A tubby dinosaur sporting horns each the length of a baseball bat roamed what is now Mexico some 72 million years ago.
Remains of the plant-eating dinosaur, now called Coahuilaceratops magnacuerna, were unearthed from the Cerro del Pueblo Formation in Coahuila, Mexico. Fossils belonging to both an adult and juvenile of the species were unearthed at the site.
When alive, the dinosaur would have been about the size of a rhinoceros, weighing 4 to 5 tons, with horns estimated to be 3 to 4 feet long. The horns are considered the longest of any ceratopsids, a group of plant-eating horned dinosaurs whose members include the famous Triceratops.
Like other horned dinosaurs, Coahuilaceratops probably used its headgear to attract mates and fight with rivals of the same species.
"Being one of the largest herbivores in its ecosystem, adult Coahuilaceratops probably didn't have to worry about large tyrannosaur predators," said researcher Andrew Farke of the Raymond M. Alf Museum in Claremont, Calif.
The new species, announced today, will be detailed in the book "New Perspectives on Horned Dinosaurs" to be released next week by Indiana University Press.
Mark Loewen, a paleontologist with the Utah Museum of Natural History and lead author of the study, described the arid, desert terrain where the dinosaur was recovered as nothing like Mexico during the Late Cretaceous (97 million to 65 million years ago). At that time, due to high global sea levels, the region was a humid estuary with lush vegetation, much like the present-day Gulf Coast.
The high sea level created an interior seaway that split North America into a western landmass called Laramidia and an eastern one called Appalachia. Coahuilaceratops lived at the southernmost tip Laramidia.
Many dinosaur bones in the area are covered with fossilized snails and marine clams, suggesting the dinosaurs lived adjacent to the seashore.
In addition to Coahuilaceratops, the research team found remains of two other horned dinosaurs, two duck-bill dinosaurs, as well as the remains of carnivores, including large tyrannosaurs (smaller, older relatives of T. rex) and more diminutive Velociraptor-like predators armed with sickle-claws on their feet.
In fact, some of the sites in the area appear to represent mass death events, perhaps associated with storms such as today's hurricanes that occur in the region.
"Sitting near the southern tip of Laramidia, this region may have been hammered by monstrous storms," said study researcher Scott Sampson, a paleontologistat the Utah Museum of Natural History. "If so, such periodic cataclysms likely devastated miles of coastline, killing off large numbers of dinosaurs."

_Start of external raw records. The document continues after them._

-- ==== Sys2Proof/Certificates/Slice0/Obligations.lean ====
section
/-! DEFINITION. The statements for the provers, from the spec's numbered rules. A statement about free values (draws, unwritten
bytes, the EDC parameters) holds for every value of them. -/

namespace Sys2Proof.Claims

open Sys2Proof.Machine

/-! ### The words the statements use -/

/-- The STATUS update that ends a command, written out (60_exceptions.md R213); `draws` is the model's own counter (log entry 14). -/
def completed (e : Err) (s : State) : State := { s with err := e, done := true, phase := .idle, draws := s.draws + 1 }

/-- OP, c[31:28] (30_encoding.md R81). -/
def opOf (c : Word) : Nat := c.toNat / 2 ^ 28

/-- The word is `Invalid`, read off its bits (30_encoding.md R93): formats N, S, G and B in this order. -/
def badFields (c : Word) : Prop :=
  (opOf c ∈ [0x0, 0x2, 0x3, 0x5, 0x7, 0x8, 0x9, 0xB] ∧ c.toNat % 2 ^ 28 ≠ 0) ∨
  (opOf c ∈ [0x1, 0xA] ∧ (c.toNat / 2 ^ 16 % 2 ^ 12 ≠ 0 ∨ c.getLsbD 15 = true)) ∨
  (opOf c = 0x4 ∧ (c.getLsbD 15 = true ∨ 2048 < c.toNat / 2 ^ 16 % 2 ^ 12)) ∨
  (opOf c = 0x6 ∧ c.toNat / 2 ^ 8 % 2 ^ 20 ≠ 0)

/-- The number of a command's row in the opcode map; 12 for the reserved row (30_encoding.md R87). -/
def rowOf : Instr → Nat
  | .nop _ => 0
  | .lfsrLoad _ _ _ => 1
  | .lfsrStep _ => 2
  | .lfsrByte _ => 3
  | .genKs _ _ _ => 4
  | .edcClear _ => 5
  | .edcByte _ _ => 6
  | .edcSector _ => 7
  | .decodeSector _ => 8
  | .search _ => 9
  | .setSeed _ _ _ => 10
  | .clearSession _ => 11
  | .reserved _ => 12

/-- The LFSR state after k steps (40_lfsr.md R100). -/
def lfsrAfter (r : Seed) : Nat → Seed
  | 0 => r
  | k + 1 => (lfsrStep (lfsrAfter r k)).2

/-- `o(k)`, the output of step k (40_lfsr.md R106). -/
def outBit (r : Seed) (k : Nat) : Bool := (lfsrStep (lfsrAfter r k)).1

/-- The bytes of SECBUF and KSBUF a command sees, by their offsets (20_memory.md R52): header, payload as stored, payload XOR KSBUF,
payload XOR a seed's keystream, trailing bytes. -/
def headerBytes (s : State) : List Byte := (List.range 12).map (fun i => byteAt s (0x1000 + i))
def payloadBytes (s : State) : List Byte := (List.range 2048).map (fun i => byteAt s (0x100C + i))
def plainBytes (s : State) : List Byte := (List.range 2048).map (fun i => byteAt s (0x100C + i) ^^^ byteAt s (0x2000 + i))
def trialBytes (s : State) (k : Seed) : List Byte :=
  (List.range 2048).map (fun i => byteAt s (0x100C + i) ^^^ (cypher k 2048).getD i 0)
def trailerBytes (s : State) : List Byte := (List.range 4).map (fun i => byteAt s (0x180C + i))

/-- `BE32(SECBUF[2060:2064])` (20_memory.md R53). -/
def trailerValue (s : State) : Word :=
  ((byteAt s 0x180C).setWidth 32 <<< 24) ||| ((byteAt s 0x180D).setWidth 32 <<< 16) |||
  ((byteAt s 0x180E).setWidth 32 <<< 8) ||| (byteAt s 0x180F).setWidth 32

/-- The seed's trial on the sample in SECBUF passes (43_search_session.md R180). -/
def passes (s : State) (k : Seed) : Prop := edc Config.edc (headerBytes s ++ trialBytes s k) = trailerValue s

/-- Commands completed one after the other, stopping at the first that gives no next state. -/
def runCommands : List Instr → State → Host.Outcome State Fault Refusal
  | [], s => .next s
  | i :: is, s =>
    match exec i s with
    | .next t => runCommands is t
    | .fault r => .fault r
    | .refused r => .refused r

/-- The legal host accesses (20_memory.md R54). -/
def legalAccess (n a : Nat) : Prop :=
  (a < 0x28 ∧ n = 4 ∧ a % 4 = 0) ∨
  (((0x1000 ≤ a ∧ a < 0x1810) ∨ (0x2000 ≤ a ∧ a < 0x2800) ∨ (0x3000 ≤ a ∧ a < 0x3810)) ∧ (n = 1 ∨ (n = 4 ∧ a % 4 = 0)))

/-- The EDC parameters of the candidate instance CAND, which is not normative (41_edc.md "Candidate instance"). -/
def cand : EdcParams := ⟨0x80000011, 0, false, false, 0⟩

/-- The ASCII string "123456789" of the published check values (41_edc.md "Candidate instance"). -/
def digits : List Byte := [0x31, 0x32, 0x33, 0x34, 0x35, 0x36, 0x37, 0x38, 0x39]

/-- What a location of a write set holds: its value as a list of bits, flags and bytes (20_memory.md R64). -/
def locValue (l : Loc) (s : State) : List (Option Byte) × Word × Bool :=
  match l with
  | .lfsr => ([], s.lfsr.setWidth 32, false)
  | .ksbyte => ([], s.ksbyte.setWidth 32, false)
  | .edcAcc => ([], s.edcAcc, false)
  | .edcOut => ([], edcOut s, false)
  | .seed => ([], s.seed.setWidth 32, false)
  | .ksLen => ([], s.ksLen.setWidth 32, false)
  | .scanCount => ([], s.scanCount.setWidth 32, false)
  | .matchFlag => ([], 0, s.matched)
  | .outbitFlag => ([], 0, s.outbit)
  | .seedValidFlag => ([], 0, s.seedValid)
  | .ksbuf => ((List.range 2048).map (fun i => s.mem.get (0x2000 + i)), 0, false)
  | .outbuf => ((List.range 2064).map (fun i => s.mem.get (0x3000 + i)), 0, false)

/-- The step from s to t is the completion step of the command word c: it is the engine's turn, and t is IDLE with DONE set
(60_exceptions.md R213). -/
def completes (c : Word) (s t : State) : Prop :=
  s.rst = false ∧ s.phase = .busy c ∧ (s.inputs = [] ∨ ∃ rest, s.inputs = .engine :: rest) ∧ t.phase = .idle ∧ t.done = true

/-- The step from s to t completes a command whose OP is one of these. -/
def completesOneOf (ops : List Nat) (s t : State) : Prop := ∃ c, completes c s t ∧ opOf c ∈ ops

/-- The host's next access is an n-byte write of v at this offset. -/
def hostWrites (n : Nat) (off : Offset) (v : Word) (s : State) : Prop := ∃ rest, s.inputs = .write n off v :: rest

/-- The offset is one of SECBUF's (20_memory.md R51). -/
def inSecbuf (a : Nat) : Prop := 0x1000 ≤ a ∧ a < 0x1810

end Sys2Proof.Claims

open Sys2Proof Sys2Proof.Machine Sys2Proof.Claims

/-! ### Encoding (30_encoding.md) -/

/-- Decoding the encoded word gives the command back, for every command with every field at every value (R82 to R88). -/
def Obligations.DecodeEncodeRoundTrip : Prop := ∀ i : Instr, decode (encode i) = i

/-- Encoding the decoded word gives the word back, for all 2^32 words (R82 to R88): no bit of a word is dropped. -/
def Obligations.EncodeDecodeRoundTrip : Prop := ∀ c : Word, encode (decode c) = c

/-- The decode procedure (R93) by the bits of the word, reserved OP first, and how each rejection completes (R88). -/
def Obligations.DecodeProcedureByWordBits : Prop :=
  ∀ c : Word,
    (0xC ≤ opOf c → decodeLegal c = .error .illegal ∧ ∀ s, exec (decode c) s = .next (completed .illegalCommand s)) ∧
    (badFields c → decodeLegal c = .error .invalid ∧ ∀ s, exec (decode c) s = .next (completed .invalidArgument s)) ∧
    (opOf c < 0xC → ¬ badFields c → ∃ i, decodeLegal c = .ok i ∧ decode c = i ∧ i.wf = true ∧ encode i = c)

/-- The opcode map (R87): the row by OP alone, and the word of every legal command. -/
def Obligations.OpcodeMapAndCommandWords : Prop :=
  (∀ c : Word, rowOf (decode c) = min (opOf c) 12) ∧
  encode (.nop 0) = 0x00000000 ∧ encode (.lfsrStep 0) = 0x20000000 ∧ encode (.lfsrByte 0) = 0x30000000 ∧
  encode (.edcClear 0) = 0x50000000 ∧ encode (.edcSector 0) = 0x70000000 ∧ encode (.decodeSector 0) = 0x80000000 ∧
  encode (.search 0) = 0x90000000 ∧ encode (.clearSession 0) = 0xB0000000 ∧
  (∀ seed : Seed, encode (.lfsrLoad 0 0 seed) = 0x10000000 ||| seed.setWidth 32) ∧
  (∀ seed : Seed, encode (.setSeed 0 0 seed) = 0xA0000000 ||| seed.setWidth 32) ∧
  (∀ (len : BitVec 12) (seed : Seed), encode (.genKs len 0 seed) = 0x40000000 ||| (len.setWidth 32 <<< 16) ||| seed.setWidth 32) ∧
  (∀ byte : Byte, encode (.edcByte 0 byte) = 0x60000000 ||| byte.setWidth 32)

/-- Words written out from the encodings of R82 to R88, and what they decode to. -/
def Obligations.SampleWordsDecode : Prop :=
  decode 0x10007FFF = .lfsrLoad 0 0 0x7FFF ∧ decode 0x10008000 = .lfsrLoad 0 1 0 ∧ decode 0x48007FFF = .genKs 2048 0 0x7FFF ∧
  decode 0x600000A5 = .edcByte 0 0xA5 ∧ decode 0x60000100 = .edcByte 1 0 ∧ decode 0x80000000 = .decodeSector 0 ∧
  decode 0xA0000123 = .setSeed 0 0 0x123 ∧ decode 0x20000001 = .lfsrStep 1 ∧ decode 0xFFFFFFFF = .reserved 0x3FFFFFFF

/-! ### The commands -/

/-- NOP (43_search_session.md R188): its word, its completion, and that reset reads it back in CMD without issuing it. -/
def Obligations.NopCommand : Prop :=
  decode 0x00000000 = .nop 0 ∧
  (∀ s, exec (.nop 0) s = .next (completed .ok s)) ∧
  State.reset.cmd = encode (.nop 0) ∧ State.reset.phase = .idle ∧
  (∀ mbz s, mbz ≠ 0 → exec (.nop mbz) s = .next (completed .invalidArgument s))

/-- LFSR_LOAD (40_lfsr.md R110): its result, and that nothing else changes. -/
def Obligations.LfsrLoadCommand : Prop :=
  (∀ seed : Seed, decode (0x10000000 ||| seed.setWidth 32) = .lfsrLoad 0 0 seed) ∧
  (∀ seed s, exec (.lfsrLoad 0 0 seed) s = .next (completed .ok { s with lfsr := seed })) ∧
  (∀ mbz seed15 seed s, mbz ≠ 0 ∨ seed15 ≠ 0 → exec (.lfsrLoad mbz seed15 seed) s = .next (completed .invalidArgument s))

/-- LFSR_STEP (40_lfsr.md R100, R111), the step bit by bit. -/
def Obligations.LfsrStepCommand : Prop :=
  decode 0x20000000 = .lfsrStep 0 ∧
  (∀ s, ∃ t, exec (.lfsrStep 0) s = .next t ∧
    t = completed .ok { s with lfsr := t.lfsr, outbit := s.lfsr.getLsbD 14 } ∧
    t.lfsr.getLsbD 0 = (s.lfsr.getLsbD 14 ^^ s.lfsr.getLsbD 10) ∧
    (∀ k, k < 14 → t.lfsr.getLsbD (k + 1) = s.lfsr.getLsbD k)) ∧
  (∀ mbz s, mbz ≠ 0 → exec (.lfsrStep mbz) s = .next (completed .invalidArgument s)) ∧
  lfsrStep 0 = (false, 0) ∧ lfsrStep 0x4000 = (true, 0x0001) ∧ lfsrStep 0x4400 = (true, 0x0800) ∧ lfsrStep 0x0400 = (false, 0x0801)

/-- LFSR_BYTE (40_lfsr.md R101, R112): the byte is LFSR[14:7], the new LFSR is eight steps on and depends on every bit, OUTBIT stays;
after LFSR_LOAD, n of them give byte n - 1 of the keystream and leave its state. -/
def Obligations.LfsrByteCommand : Prop :=
  decode 0x30000000 = .lfsrByte 0 ∧
  (∀ s, exec (.lfsrByte 0) s =
    .next (completed .ok { s with ksbyte := s.lfsr.extractLsb' 7 8, lfsr := lfsrAfter s.lfsr 8 })) ∧
  (∀ mbz s, mbz ≠ 0 → exec (.lfsrByte mbz) s = .next (completed .invalidArgument s)) ∧
  (∀ seed n s, ∃ t, runCommands (.lfsrLoad 0 0 seed :: List.replicate n (.lfsrByte 0)) s = .next t ∧
    t.lfsr = cypherState seed n ∧ ∀ m, n = m + 1 → t.ksbyte = (cypher seed n).getD m 0) ∧
  (∀ (r : Seed) k, k < 15 → (byteStep (r ^^^ BitVec.twoPow 15 k)).2 ≠ (byteStep r).2) ∧
  byteStep 0 = (0, 0) ∧ byteStep 0x4400 = (0x88, 0x0008)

But that's not how Coahuilaceratops died. "This was found with several individuals, but we don't think a hurricane killed these guys," Loewen told LiveScience. "Hurricanes came through and destroyed some of the dinosaurs. The actual one we're announcing didn't die that way."

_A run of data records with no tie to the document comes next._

/-! ### The row of the opcode map -/

/-- OP fixes the command's row: 0x0 to 0xB are a row each, 0xC to 0xF share one (30_encoding.md R87). -/
theorem rowOf_of_mem_ops (i : Instr) : ∀ op ∈ i.ops, rowOf i = min op 12 := by
  cases i <;> simp [Instr.ops, rowOf]

/-- OP 0xC to 0xF are the reserved row's (30_encoding.md R88). -/
theorem le_op_iff_isReserved (i : Instr) : ∀ op ∈ i.ops, 0xC ≤ op ↔ i.isReserved = true := by
  cases i <;> simp [Instr.ops, Instr.isReserved]

theorem isReserved_iff {i : Instr} : i.isReserved = true ↔ ∃ low, i = .reserved low := by
  cases i <;> simp [Instr.isReserved]

theorem le_opOf_iff_isReserved (c : Word) : 0xC ≤ opOf c ↔ (decode c).isReserved = true :=
  le_op_iff_isReserved (decode c) _ (opOf_mem_ops c)

/-- A reserved word keeps all bits below its top two (30_encoding.md R88). -/
theorem decode_of_le_opOf {c : Word} (h : 0xC ≤ opOf c) : decode c = .reserved (c.extractLsb' 0 30) := by
  have hop : (c.extractLsb' 28 4).toNat = opOf c := op_toNat c
  have hlt : opOf c < 0x10 := hop ▸ (c.extractLsb' 28 4).isLt
  unfold decode
  rw [hop]
  generalize opOf c = op at h hlt
  interval_cases op <;> rfl

/-! ### Decode of encode: each field stands where its format puts it -/

section
variable (op : BitVec 4)

/-- The fields of format N (30_encoding.md R82). -/
theorem fields_formatN (mbz : BitVec 28) :
    (op ++ mbz : Word).extractLsb' 28 4 = op ∧ (op ++ mbz : Word).extractLsb' 0 28 = mbz :=
  ⟨BitVec.extractLsb'_append_eq_left, BitVec.extractLsb'_append_eq_right⟩

/-- The fields of formats S and G (30_encoding.md R83, R84). -/
theorem fields_formatSG (hi : BitVec 12) (seed15 : BitVec 1) (seed : Seed) :
    (op ++ hi ++ seed15 ++ seed : Word).extractLsb' 28 4 = op ∧ (op ++ hi ++ seed15 ++ seed : Word).extractLsb' 16 12 = hi ∧
    (op ++ hi ++ seed15 ++ seed : Word).extractLsb' 15 1 = seed15 ∧
    (op ++ hi ++ seed15 ++ seed : Word).extractLsb' 0 15 = seed := by
  have aboveSeed : ∀ st w, 15 ≤ st →
      (op ++ hi ++ seed15 ++ seed : Word).extractLsb' st w = (op ++ hi ++ seed15).extractLsb' (st - 15) w :=
    extract_append_high (op ++ hi ++ seed15) seed
  have aboveBit15 : ∀ st w, 1 ≤ st → (op ++ hi ++ seed15).extractLsb' st w = (op ++ hi).extractLsb' (st - 1) w :=
    extract_append_high (op ++ hi) seed15
  refine ⟨?_, ?_, ?_, BitVec.extractLsb'_append_eq_right⟩
  · rw [aboveSeed 28 4 (by decide), aboveBit15 13 4 (by decide)]; exact BitVec.extractLsb'_append_eq_left
  · rw [aboveSeed 16 12 (by decide), aboveBit15 1 12 (by decide)]; exact BitVec.extractLsb'_append_eq_right
  · rw [aboveSeed 15 1 (by decide)]; exact BitVec.extractLsb'_append_eq_right

/-- The fields of format B (30_encoding.md R85). -/
theorem fields_formatB (mbz : BitVec 20) (byte : Byte) :
    (op ++ mbz ++ byte : Word).extractLsb' 28 4 = op ∧ (op ++ mbz ++ byte : Word).extractLsb' 8 20 = mbz ∧
    (op ++ mbz ++ byte : Word).extractLsb' 0 8 = byte := by
  have aboveByte : ∀ st w, 8 ≤ st → (op ++ mbz ++ byte : Word).extractLsb' st w = (op ++ mbz).extractLsb' (st - 8) w :=
    extract_append_high (op ++ mbz) byte
  refine ⟨?_, ?_, BitVec.extractLsb'_append_eq_right⟩
  · rw [aboveByte 28 4 (by decide)]; exact BitVec.extractLsb'_append_eq_left
  · rw [aboveByte 8 20 (by decide)]; exact BitVec.extractLsb'_append_eq_right

end

/-- Decoding undoes encoding, format by format. -/
theorem decode_encode (i : Instr) : decode (encode i) = i := by
  cases i with
  | reserved low =>
    have hop : 0xC ≤ opOf (encode (.reserved low)) := (le_op_iff_isReserved _ _ (Laws.OpField.reserved low)).mpr rfl
    rw [decode_of_le_opOf hop, encode, extract_append_low _ low 0 30 (Nat.le_refl 30), extract_whole]
  | lfsrLoad | genKs | setSeed => simp [decode, encode, fields_formatSG]
  | edcByte => simp [decode, encode, fields_formatB]
  | nop | lfsrStep | lfsrByte | edcClear | edcSector | decodeSector | search | clearSession =>
    simp [decode, encode, fields_formatN]

/-! ### Encode of decode: a word is its OP and its fields, put together again -/

section
variable {c : Word} {op : BitVec 4} (h : (c.extractLsb' 28 4).toNat = op.toNat)
include h

theorem append_formatN : op ++ c.extractLsb' 0 28 = c := by
  rw [← BitVec.eq_of_toNat_eq h, BitVec.extractLsb'_append_extractLsb'_eq_extractLsb' (show 28 = 0 + 28 from rfl), extract_whole]

theorem append_formatSG : op ++ c.extractLsb' 16 12 ++ c.extractLsb' 15 1 ++ c.extractLsb' 0 15 = c := by
  rw [← BitVec.eq_of_toNat_eq h, BitVec.extractLsb'_append_extractLsb'_eq_extractLsb' (show 28 = 16 + 12 from rfl),
    BitVec.extractLsb'_append_extractLsb'_eq_extractLsb' (show 16 = 15 + 1 from rfl),
    BitVec.extractLsb'_append_extractLsb'_eq_extractLsb' (show 15 = 0 + 15 from rfl), extract_whole]

theorem append_formatB : op ++ c.extractLsb' 8 20 ++ c.extractLsb' 0 8 = c := by
  rw [← BitVec.eq_of_toNat_eq h, BitVec.extractLsb'_append_extractLsb'_eq_extractLsb' (show 28 = 8 + 20 from rfl),
    BitVec.extractLsb'_append_extractLsb'_eq_extractLsb' (show 8 = 0 + 8 from rfl), extract_whole]

end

In all, the discoveries paint a picture of a diverse, ancient ecosystem strewn with plant- and meat-eating dinosaurs, possibly representing a previously unknown assemblage of species, the researchers say.
"Rather than focusing only on individual varieties of dinosaurs, we are attempting to reveal what life was like in Mexico 72 million years ago, and understand how the unique ecosystem of Mexico relates to ecosystems to the north at the time," Loewen said.